/-- Fields of a shape record (R291). -/
def shM (r : BitVec 512) : Nat := shapeBits r 15 0
def shN (r : BitVec 512) : Nat := shapeBits r 31 16
def shK (r : BitVec 512) : Nat := shapeBits r 47 32
def shFirst (r : BitVec 512) : Nat := shapeBits r 53 48
def shAcc (r : BitVec 512) : Bool := shapeBits r 56 56 = 1
def shHen (r : BitVec 512) : Bool := shapeBits r 57 57 = 1
def shGrp (r : BitVec 512) : Bool := shapeBits r 58 58 = 1
def shABase (r : BitVec 512) : Nat := shapeBits r 95 64
def shAStr (r : BitVec 512) : Nat := shapeBits r 127 96
def shCBase (r : BitVec 512) : Nat := shapeBits r 159 128
def shCStr (r : BitVec 512) : Nat := shapeBits r 191 160
def shDBase (r : BitVec 512) : Nat := shapeBits r 223 192
def shDStr (r : BitVec 512) : Nat := shapeBits r 255 224
def shHent (r : BitVec 512) : Nat := shapeBits r 303 256
def shCtag (r : BitVec 512) : Nat := shapeBits r 325 320
/-- Partner k, 1-3. -/
def shPartner (r : BitVec 512) (k : Nat) : Ltn := shapeBits r (370 + 32 * (k - 1)) (352 + 32 * (k - 1))

/-- First row and column of a tile's line: 0 the lead or a command of its own, 1-3 the partners (R292). -/
def lineRow (part : Nat) : Nat := if part = 2 || part = 3 then 128 else 0
def lineCol (part : Nat) : Nat := if part = 1 || part = 3 then 192 else 0

/-- Local extents (R292). -/
def localM (r : BitVec 512) (part : Nat) : Nat := if shGrp r then min 128 (shM r - lineRow part) else shM r
def localN (r : BitVec 512) (part : Nat) : Nat := if shGrp r then min 192 (shN r - lineCol part) else shN r

/-- Column and row blocks of a line, none where an extent is 0 (R284, R292). -/
def colBlocks (r : BitVec 512) (part : Nat) : Nat := if localM r part = 0 then 0 else (localN r part + 47) / 48
def rowBlocks (r : BitVec 512) (part : Nat) : Nat := if localN r part = 0 then 0 else (localM r part + 31) / 32

/-- Passes of a line. -/
def linePasses (r : BitVec 512) (part : Nat) : Nat := colBlocks r part * rowBlocks r part

-- panels (R285, R288)
/-- The slots that a load of control word b writes. -/
def loadSlots (b : Word) : List Nat := (List.range (panelSlots (wbits b 11 8) (wbits b 28 16))).map (· + wbits b 5 0)

/-- The bytes of the first k elements of a panel column of n rows (R58, R285): in FP4B the nibbles, and the scales behind those of all rows. -/
def colRanges (code n k : Nat) : List (Nat × Nat) := if code = 10 then [(0, k / 2), (n / 2, k / 32)] else [(0, rowBytes code k)]

/-- Slot records as a load leaves them (R285, R302). -/
def loadRecords (l : List (Nat × PanelSlot)) (c : MatCmd) : List (Nat × PanelSlot) :=
  let b : Word := c.shape.setWidth 64
  let first := wbits b 5 0
  (loadSlots b).foldl (fun l n =>
    assocSet n { head := n = first, first := first, fmt := wbits b 11 8, k := wbits b 28 16, w := wbits b 57 52, asid := c.asid, lgen := c.lgen } l) l

/-- The rows of the panel headed at a slot, or n where the slot heads none. -/
def panelRows (l : List (Nat × PanelSlot)) (head n : Nat) : Nat := match l.find? fun x => x.1 = head with | some x => x.2.k | none => n

/-- The slots that a load writes, or that a command reads of the panels as the loads accepted before it leave them, which may have more rows than
the command uses (R285, R288, R292, R293). -/
def Matrix.slotsOf (m : Matrix) (c : MatCmd) : List Nat :=
  if c.load then loadSlots (c.shape.setWidth 64)
  else
    let bf := fmtBF c.fmt
    let k := shK c.shape
    let records := ((m.queue.takeWhile fun q => q.seq ≠ c.seq).filter fun q => q.load).foldl loadRecords m.slots
    (List.range (colBlocks c.shape c.part)).flatMap fun i =>
      let head := shFirst c.shape + i * panelSlots bf k
      (colRanges bf (panelRows records head k) k).flatMap fun x => (unitsOf 1536 x.1 x.2).map (· + head)

/-- Slot records as every accepted load will leave them (R288). -/
def Matrix.seen (m : Matrix) : List (Nat × PanelSlot) := (m.queue.filter fun c => c.load).foldl loadRecords m.slots

-- validation (R293)
/-- Whether two byte ranges share a byte. -/
def rangesMeet (a an b bn : Nat) : Bool := 0 < an && 0 < bn && decide (a < b + bn) && decide (b < a + an)

/-- Drain area of a core for a gang of q quarters: its start and length (R295). -/
def drainBase (q core b : Nat) : Nat := core * (q * 24576) + q * 24576 - 768 + b * 192

/-- Sub-code 9: a column block without a fitting panel (R293). -/
def panelsFit (slots : List (Nat × PanelSlot)) (res : Resid) (r : BitVec 512) (f : BitVec 19) (part : Nat) : Bool :=
  let n := localN r part
  let bf := fmtBF f
  (List.range (colBlocks r part)).all fun c =>
    let at' := shFirst r + c * panelSlots bf (shK r)
    at' ≤ 63 && res.slotFirst ≤ at' && decide (at' < res.slotFirst + res.slotCount) &&
    (match slots.find? fun x => x.1 = at' with
     | some (_, x) =>
       x.head && x.asid = res.asid && x.lgen = res.lgen && x.fmt = bf && decide (shK r ≤ x.k) && decide (min 48 (n - 48 * c) ≤ x.w)
     | none => false)

/-- Checks 4-9 for a tile's line (R293): the sub-code that fails first. -/
def lineCheck (slots : List (Nat × PanelSlot)) (res : Resid) (code : Reg) (core : Nat) (r : BitVec 512) (f : BitVec 19) (part : Nat) : Option Nat :=
  let m := localM r part
  let n := localN r part
  let q := res.quarters.length
  let acc := shAcc r
  let bA := rowBytes (fmtAF f) (shK r)
  let bC := rowBytes (fmtCF f) n
  let bD := rowBytes (fmtDF f) n
  let lenA := (m - 1) * shAStr r + bA
  let lenC := (m - 1) * shCStr r + bC
  let lenD := (m - 1) * shDStr r + bD
  let top := windowBytes q
  let drain := drainBase q core 0
  if m = 0 || n = 0 then none
  else if shABase r % 32 ≠ 0 || (acc && shCBase r % 32 ≠ 0) || shDBase r % 32 ≠ 0 then some 4
  else if shAStr r % 32 ≠ 0 || (acc && shCStr r % 32 ≠ 0) || shDStr r % 32 ≠ 0 then some 5
  else if shAStr r < bA || (acc && decide (shCStr r < bC)) || shDStr r < bD then some 6
  else if top < shABase r + lenA || (acc && decide (top < shCBase r + lenC)) || top < shDBase r + lenD then some 7
  else if shHen r &&
      (rangesMeet (shABase r) lenA drain 768 || (acc && rangesMeet (shCBase r) lenC drain 768) || rangesMeet (shDBase r) lenD drain 768 ||
       shHent r % 2 = 1 || decide (code.limit < code.base + shHent r + 2)) then some 7
  else if rangesMeet (shDBase r) lenD (shABase r) lenA || (acc && rangesMeet (shDBase r) lenD (shCBase r) lenC) then some 8
  else if panelsFit slots res r f part then none
  else some 9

→ WORK TO COMPLETE:
Find how many lines of the listing include the word "some", and state that number by itself.

→ EXPECTED ANSWER:
9